940 support vectors (not cleanly classified) out of 4601 data points.

dim(spam)
## [1] 4601   58
class = predict(SVM)
table(class,type)
##          type
## class     nonspam spam
##   nonspam    2663  185
##   spam        125 1628
mean( class != type ) # This error rate is so far the lowest ~6.7%
## [1] 0.06737666

# thus we can predict the spam detection using support vectors machine algorithm reasonably.

#let us check other SVM kernels

SVMPoly = svm( type ~ ., data=spam, kernel="polynomial" )

summary(SVMPoly)  
## 
## Call:
## svm(formula = type ~ ., data = spam, kernel = "polynomial")
## 
## 
## Parameters:
##    SVM-Type:  C-classification 
##  SVM-Kernel:  polynomial 
##        cost:  1 
##      degree:  3 
##      coef.0:  0 
## 
## Number of Support Vectors:  2561
## 
##  ( 1250 1311 )
## 
## 
## Number of Classes:  2 
## 
## Levels: 
##  nonspam spam

2561 support vectors (not cleanly classified) out of 4601 data points.

SVMradial = svm( type ~ ., data=spam, kernel="radial" )

summary(SVMradial)  
## 
## Call:
## svm(formula = type ~ ., data = spam, kernel = "radial")
## 
## 
## Parameters:
##    SVM-Type:  C-classification 
##  SVM-Kernel:  radial 
##        cost:  1 
## 
## Number of Support Vectors:  1275
## 
##  ( 595 680 )
## 
## 
## Number of Classes:  2 
## 
## Levels: 
##  nonspam spam

1275 support vectors (not cleanly classified) out of 4601 data points.

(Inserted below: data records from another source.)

-- ==== Sys2Proof/Machine/Coh.lean ====
section
/-! DEFINITION. The COH unit and the host link (R380–R401): operations on device memory under the bias of their page, the coherent
cache, CXL.mem, flushes, and the link going down and up. -/

namespace Sys2Proof.Machine

/-! ## Device memory under bias (R390–R392) -/

/-- The home slice or node 70 takes a request that no bias holds back. -/
def State.memServe (s : State) (p : Packet) : State :=
  if p.dnode = 70 then s.mempAccept p else s.homeAccept (s.chanOf p.addr.toNat) p

/-- A resolve begins: RdShared for a read, RdOwnNoData for a write, one for each line (R390). -/
def State.startResolve (s : State) (p : Packet) : State :=
  let lines := (List.range (lineCount p.addr.toNat (pktLen p))).map (p.addr.toNat / 64 + ·)
  let t := { s with resolves := s.resolves ++ [(⟨p, lines⟩ : Resolve)] }.wakeHome (p.addr.toNat / 4096)
  lines.foldl (fun u l => u.askHost (if isWrite p.opc then .rdOwnNoData else .rdShared) l) t

/-- A request for device memory arrives (R390–R392): it waits while its page changes bias, unless it is the host's write-back of a
flip to device bias; CXL.mem flips a device-bias page; others resolve on a host-bias page. A channel out of service answers at
once (R342). -/
def State.memArrive (s : State) (p : Packet) : State :=
  let page := p.addr.toNat / 4096
  let host := p.snode == 64 && p.sdev.toNat == s.devNum
  if !s.part.optX || (p.dnode != 70 && s.getF .ddrStatSTATE (s.chanOf p.addr.toNat) != 4) then s.memServe p
  else match s.flipping page with
    | some f =>
      if host && isWrite p.opc && !f.toHost then s.memServe p
      else { s with flips := s.flips.replace f { f with wait := f.wait ++ [p] } }
    | none =>
      if host then (if s.hostBias page || !s.pageMapped page then s.memServe p else s.startFlip page true [p])
      else if s.hostBias page then s.startResolve p
      else s.memServe p

/-! ## The coherent cache (R394) -/

/-- A line of the coherent cache. -/
def State.hline (s : State) (l : Nat) : Option HLine := SMap.get (fun _ => none) s.hcache l

/-- A line of the coherent cache takes a state and data, or is invalid. -/
def State.setHline (s : State) (l : Nat) (v : Option HLine) : State := { s with hcache := SMap.set (fun _ => none) s.hcache l v }

/-- A line leaves the cache by eviction (R394). -/
def State.evictLine (s : State) (l : Nat) : State :=
  match s.hline l with
  | none => s
  | some h =>
    (s.emit (match h.st with
      | .m => .hostReq .dirtyEvict (64 * l) fullMask h.data
      | .e | .s => .hostReq .cleanEvictNoData (64 * l) 0 0)).setHline l none

/-- A line enters the cache: a full set of 16 first evicts one of its lines, which one the manual leaves open. -/
def State.fillLine (s : State) (l : Nat) (v : HLine) : State :=
  let set := (s.hcache.filter fun e => e.1 % 8192 == l % 8192 && e.2.isSome).map (·.1)
  if (s.hline l).isSome || set.length < 16 then s.setHline l (some v)
  else
    let f := s.free
    (f.2.evictLine (set.getD (f.1 % set.length) 0)).setHline l (some v)

/-- A line owned and written: in the cache in state M, or, during a flush, written back at once (R395). -/
def State.ownLine (s : State) (l data : Nat) : State :=
  if s.isSet .cohCtlFLUSHBUSY then (s.emit (.hostReq .dirtyEvict (64 * l) fullMask data)).setHline l none
  else s.fillLine l ⟨.m, data⟩

/-- A request of COH. -/
def State.cohReq (s : State) (i : Nat) : Option CohReq := SMap.get (fun _ => none) s.cohReqs i

/-- A line operation of COH is done (R394): the last one answers the request. -/
def State.cohDone (s : State) (op : CohOp) (status data : Nat) : State :=
  let t := { s with cohOps := s.cohOps.erase op }
  match t.cohReq op.req with
  | none => t
  | some q =>
    let w := { q with left := q.left - 1, status := if q.status = 0 then status else q.status
                      got := SMap.set (fun _ => 0) q.got op.k data }
    if w.left = 0 then
      { t with cohReqs := SMap.set (fun _ => none) t.cohReqs op.req none }.respond q.pkt w.status
        (if w.status = 0 && !isWrite q.pkt.opc then readBytes q.pkt w.got else [])
    else { t with cohReqs := SMap.set (fun _ => none) t.cohReqs op.req (some w) }

/-- A line operation asks the host. -/
def State.cohAsk (s : State) (op : CohOp) (h : HostOp) (mask data : Nat) : State :=
  { s with cohOps := s.cohOps.replace op { op with sent := some h } }.emit (.hostReq h (64 * op.line) mask data)

/-- The first operation of a line starts (R394): lines already cached are used; NOALLOC and a flush allocate nothing (R395). -/
def State.cohStart (s : State) (op : CohOp) (q : CohReq) : State :=
  let write := isWrite q.pkt.opc
  let mask := reqMask q.pkt op.k
  let data := reqData q.pkt op.k
  let none_ := s.isSet .cohCtlNOALLOC || s.isSet .cohCtlFLUSHBUSY
  match s.hline op.line with
  | some h =>
    if !write then s.cohDone op 0 h.data
    else match h.st with
      | .m | .e => (s.setHline op.line (some ⟨.m, overlay h.data mask data⟩)).cohDone op 0 0
      | .s => s.cohAsk op .rdOwnNoData 0 0
  | none =>
    if !write then s.cohAsk op (if none_ then .rdCurr else .rdShared) 0 0
    else if none_ then s.cohAsk op .wrCur mask data
    else if mask = fullMask then s.cohAsk op .itoMWr mask data
    else s.cohAsk op .rdOwn 0 0

/-- The operations of a line start in order while they complete at once. -/
def State.cohPump : Nat → Nat → State → State
  | 0, _, s => s
  | n + 1, l, s =>
    match s.cohOps.find? fun o => o.line == l with
    | none => s
    | some op =>
      if op.sent.isSome then s
      else match s.cohReq op.req with
        | none => State.cohPump n l { s with cohOps := s.cohOps.erase op }
        | some q => State.cohPump n l (s.cohStart op q)

/-- What waits on a line of host memory goes on. -/
def State.cohGo (s : State) (l : Nat) : State := State.cohPump s.cohOps.length l s

/-- A host memory address as the window gives it (R393). -/
def State.hostAddr (s : State) (a : Nat) : Nat := s.getF .cohHwinBASE * 2 ^ 30 + (a - 0x20000000000)

/-- Node 65 takes a request for host memory (R393, R394, R399). -/
def State.cohArrive (s : State) (p : Packet) : State :=
  let hpa := s.hostAddr p.addr.toNat
  if !s.isSet .cohHwinEN || 2 ^ 52 ≤ hpa then s.respond p 2
  else if !s.isSet .cxlLnkstatUP || !s.isSet .cxlLnkstatCACHEEN then s.respond p 5
  else
    let n := lineCount hpa (pktLen p)
    let id := s.cohNext
    let ops := (List.range n).map fun k : Nat => (⟨id, k, hpa / 64 + k, none⟩ : CohOp)
    let t := { s with cohNext := id + 1, cohOps := s.cohOps ++ ops
                      cohReqs := SMap.set (fun _ => none) s.cohReqs id (some ⟨p, hpa, n, 0, []⟩) }
    ops.foldl (fun u o => u.cohGo o.line) t

/-- The host answers an operation of the coherent cache: with data where data was asked for, else with GO. -/
def State.cohAnswer (s : State) (op : CohOp) (q : CohReq) (h : HostOp) (a : HostAns) : State :=
  let mask := reqMask q.pkt op.k
  let data := reqData q.pkt op.k
  let line := leNat a.data % 2 ^ 512
  let wants := h == .rdShared || h == .rdCurr || h == .rdOwn
  if wants == a.go then s
  else if wants && a.poison then ((s.herr (64 * op.line) 3).cohDone op 4 0).cohGo op.line
  else
    (match h with
    | .rdShared => (if s.isSet .cohCtlFLUSHBUSY then s else s.fillLine op.line ⟨.s, line⟩).cohDone op 0 line
    | .rdCurr => s.cohDone op 0 line
    | .rdOwn => (s.ownLine op.line (overlay line mask data)).cohDone op 0 0
    | .itoMWr => (s.ownLine op.line data).cohDone op 0 0
    | .rdOwnNoData =>
      match s.hline op.line with
      | some x => (s.ownLine op.line (overlay x.data mask data)).cohDone op 0 0
      | none => { s with cohOps := s.cohOps.replace op { op with sent := none } }
    | .wrCur | .dirtyEvict | .cleanEvictNoData => s.cohDone op 0 0).cohGo op.line

/-- The resolve that waits for a device line. -/
def State.resolveOf (s : State) (line : Nat) : Option Resolve := s.resolves.find? fun r => r.lines.contains line

/-- GO for a line of a resolve: after the last one the operation is accepted (R390). -/
def State.resolveGo (s : State) (r : Resolve) (line : Nat) : State :=
  let rest := r.lines.erase line
  if rest.isEmpty then { s with resolves := s.resolves.erase r }.memServe r.pkt
  else { s with resolves := s.resolves.replace r { r with lines := rest } }

/-- The outstanding operation of a host line. -/
def State.askedOp (s : State) (hpa : Nat) : Option CohOp := s.cohOps.find? fun o => o.line == hpa / 64 && o.sent.isSome

/-- HOST_RESPONSE (R390, R394, R396). -/
def execHostResponse (a : HostAns) (s : State) : Res :=
  let hpa := a.hpa.toNat
  .next (match s.askedOp hpa with
    | some op =>
      match s.cohReq op.req, op.sent with
      | some q, some h => s.cohAnswer op q h a
      | _, _ => s
    | none =>
      match s.hdmDecode hpa with
      | none => s
      | some d =>
        match s.resolveOf (d / 64) with
        | some r => if a.go then s.resolveGo r (d / 64) else s
        | none => s)

/-- HOST_TIMEOUT (R396): the line completes SLVERR, recorded with CAUSE 4; of a resolve, the operation it holds. -/
def execHostTimeout (hpa : BitVec 52) (s : State) : Res :=
  let h := hpa.toNat
  .next (match s.askedOp h with
    | some op => ((s.herr h 4).cohDone op 5 0).cohGo op.line
    | none =>
      match s.hdmDecode h with
      | none => s
      | some d =>
        match s.resolveOf (d / 64) with
        | some r => ({ s with resolves := s.resolves.erase r }.herr h 4).respond r.pkt 5
        | none => if (s.flips.any fun f => !f.toHost && f.page == d / 4096) then s.herr h 4 else s)

/-- HOST_SNOOP (R394), in a COH that Doze does not hold back (R482). The states follow CXL.cache (PRESUMED, log 20). -/
def execHostSnoop (k : Snoop) (hpa : BitVec 52) (s : State) : Res :=
  let l := hpa.toNat / 64
  let t := if s.getF .pwrDstatSTATE 295 = 1 then s.wake 295 2 else s
  .next (if !s.isSet .cxlLnkstatUP then s else
    match t.hline l with
    | none => t.emit (.snoopRsp hpa.toNat none none)
    | some h =>
      let d := match h.st with
        | .m => some h.data
        | .e | .s => none
      match k with
      | .snpInv => (t.setHline l none).emit (.snoopRsp hpa.toNat none d)
      | .snpData => (t.setHline l (some ⟨.s, h.data⟩)).emit (.snoopRsp hpa.toNat (some .s) d)
      | .snpCur => t.emit (.snoopRsp hpa.toNat (some h.st) d))

/-! ## Flushes (R395) -/

/-- A flush starts: every dirty line is written back and the cache is invalid (R395). -/
def State.cohFlush (s : State) : State :=
  let t := s.hcache.foldl (fun u e => match e.2 with
    | some ⟨.m, d⟩ => u.emit (.hostReq .dirtyEvict (64 * e.1) fullMask d)
    | _ => u) s
  { t.setOn .cohCtlFLUSHBUSY with hcache := [] }

/-- A write of COH_CTL. -/
def State.cohCtlWrite (s : State) (w m : Nat) : State :=
  let t := s.writeReg .cohCtl 0 0 w m
  if (w &&& m).testBit 1 && !s.isSet .cohCtlFLUSHBUSY then t.cohFlush else t

/-- FLUSH: COH_CTL.FLUSH is written 1 (R395). -/
def execFlush (s : State) : Res :=
  .next (s.viaUnit .cohCtl 0 0 s.hostAgent fun t => if t.isSet .cohCtlFLUSHBUSY then t else t.cohFlush)

/-- FLUSH_DONE (R395). -/
def execFlushDone (s : State) : Res :=
  .next (if s.isSet .cohCtlFLUSHBUSY then ((s.setOff .cohCtlFLUSHBUSY).setOn .cohCtlFLUSHDONE).raise 1006 else s)

/-! ## CXL.mem (R387, R390, R398) -/

/-- A TAG of node 64 that no packet uses. -/
def State.hostTag (s : State) : Nat := ((List.range 4096).find? fun t => (SMap.get (fun _ => none) s.hostTx t).isNone).getD 0

/-- A packet of node 64 goes out, standing for `x`. -/
def State.hostSend (s : State) (p : Packet) (x : HostTx) : State :=
  let t := s.hostTag
  { s with hostTx := SMap.set (fun _ => none) s.hostTx t (some x) }.inject { p with tag := BitVec.ofNat 12 t }

/-- The answer of CXL.mem to the host (R398). -/
def State.memReply (s : State) (write : Bool) (tag hpa dpa status : Nat) (data : List Byte) : State :=
  if write then
    let t := s.emit (.memCmp tag)
    if status = 0 then t else if status = 2 ∨ status = 3 then t.herr hpa 2 else t.herr dpa 0
  else if status = 0 then s.emit (.memData tag false data)
  else (s.emit (.memData tag true [])).herr dpa 1

/-- A CXL.mem request for a decoded address is sent from node 64; in a metadata or tree area it is answered ADDRERR (R358). -/
def State.memSend (s : State) (write : Bool) (opc : Opc) (tag hpa dpa : Nat) (mask : W64) (data : List Byte) : State :=
  match s.devDecode dpa with
  | .shadowArea _ => s.memReply write tag hpa dpa 2 []
  | _ =>
    match s.engineReq 64 opc (dpa / 64 * 64) 64 data with
    | some p => s.hostSend { p with wmask := mask } (.mem write tag hpa dpa)
    | none => s.memReply write tag hpa dpa 2 []

/-- MEMRD (R390, R398). An undecoded read records CAUSE 1 with an address the manual leaves open. -/
def execMemrd (hpa : BitVec 52) (tag : BitVec 16) (s : State) : Res :=
  .next (match s.hdmDecode hpa.toNat with
    | some d => s.memSend false .rd tag.toNat hpa.toNat d 0 []
    | none =>
      let f := s.free
      f.2.memReply false tag.toNat hpa.toNat (f.1 % 2 ^ 48) 2 [])

/-- MEMWR (R390, R398). -/
def execMemwr (w : MemWrite) (s : State) : Res :=
  .next (match s.hdmDecode w.hpa.toNat with
    | some d =>
      if w.mask.toNat = fullMask then s.memSend true .wr w.tag.toNat w.hpa.toNat d 0 w.data
      else s.memSend true .wrm w.tag.toNat w.hpa.toNat d w.mask w.data
    | none => s.memReply true w.tag.toNat w.hpa.toNat 0 2 [])

/-! ## The link (R380, R399) -/

/-- COH's outstanding host requests complete SLVERR, recorded with CAUSE 5; what waits behind them is answered SLVERR (R399). -/
def State.dropHost (s : State) : State :=
  let t := s.cohOps.foldl (fun u o => (if o.sent.isSome then u.herr (64 * o.line) 5 else u).cohDone o 5 0) s
  let u := t.resolves.foldl (fun v r =>
    (r.lines.foldl (fun w l => w.herr ((w.hdmHpa (64 * l)).getD 0) 5) v).respond r.pkt 5) t
  { u with resolves := [] }

/-- LINK_DOWN (R399, R514): configuration space and HDM decoders take their reset values. -/
def execLinkDown (s : State) : Res :=
  .next (if !s.isSet .cxlLnkstatUP then s else
    let t := ((s.setOff .cxlLnkstatUP).setOn .cxlLnkstatCHGSEEN).raise 1007
    let dirty := (t.hcache.filter fun e => e.2.any fun h => h.st == .m).length
    let u := { (t.count .cohStatLOSTDIRTY dirty).dropHost with hcache := [] }
    let v := if u.part.optX then u.biasClear.setOn .cohStatLINKLOST else u
    { (v.setOff .cxlLnkstatCACHEEN).setOff .cxlLnkstatMEMEN with
        hdm := [], hdmErr := [], hostTx := [], barRds := [], msixEn := false })

/-- LINK_UP (R380, R386, R399): the rate and width reached, and what the host enables. -/
def execLinkUp (speed : Fin 5) (width : BitVec 4) (cxl cacheEn memEn msixEn : Bool) (s : State) : Res :=
  let mode := cxl && s.part.optX
  let change := !s.isSet .cxlLnkstatUP || s.getF .cxlLnkstatSPEED != speed || s.getF .cxlLnkstatWIDTH != width.toNat
  let t := (((s.setOn .cxlLnkstatUP).setF .cxlLnkstatMODE mode.toNat).setF .cxlLnkstatSPEED speed).setF .cxlLnkstatWIDTH width.toNat
  let u := (t.setF .cxlLnkstatCACHEEN (mode && cacheEn && t.unitOn .coh).toNat).setF .cxlLnkstatMEMEN
    (mode && memEn && t.unitOn .coh).toNat
  let v := { u with msixEn := msixEn }
  .next (if s.perst then s else if change then (v.setOn .cxlLnkstatCHGSEEN).raise 1007 else v)

end Sys2Proof.Machine
end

SVMsigmoid = svm( type ~ ., data=spam, kernel="sigmoid" )

summary(SVMsigmoid)   
## 
## Call:
## svm(formula = type ~ ., data = spam, kernel = "sigmoid")
## 
## 
## Parameters:
##    SVM-Type:  C-classification 
##  SVM-Kernel:  sigmoid 
##        cost:  1 
##      coef.0:  0 
## 
## Number of Support Vectors:  1038
## 
##  ( 517 521 )
## 
## 
## Number of Classes:  2 
## 
## Levels: 
##  nonspam spam

1038 support vectors (not cleanly classified) out of 4601 data points.

Tuning and cross-validation

The “cost” option specifies the cost of violating the margin. We can try costs 0.001, 0.01, 0.1, 1, 10, 100, 1000:

Stuned = tune( svm,type ~ ., data=spam, kernel="linear", ranges=list(cost=10^seq(-3,3)) ) 
summary(Stuned)
## 
## Parameter tuning of 'svm':
## 
## - sampling method: 10-fold cross validation 
## 
## - best parameters:
##  cost
##    10
## 
## - best performance: 0.06846223 
## 
## - Detailed performance results:
##    cost      error dispersion
## 1 1e-03 0.10758512 0.01588266
## 2 1e-02 0.08215599 0.01441233
## 3 1e-01 0.07498302 0.01284616
## 4 1e+00 0.07215599 0.01277532
## 5 1e+01 0.06846223 0.01035335
## 6 1e+02 0.07063614 0.01004829
## 7 1e+03 0.08346176 0.01298136

Conclusion: linear Kernel is the best one for Spam detection classification.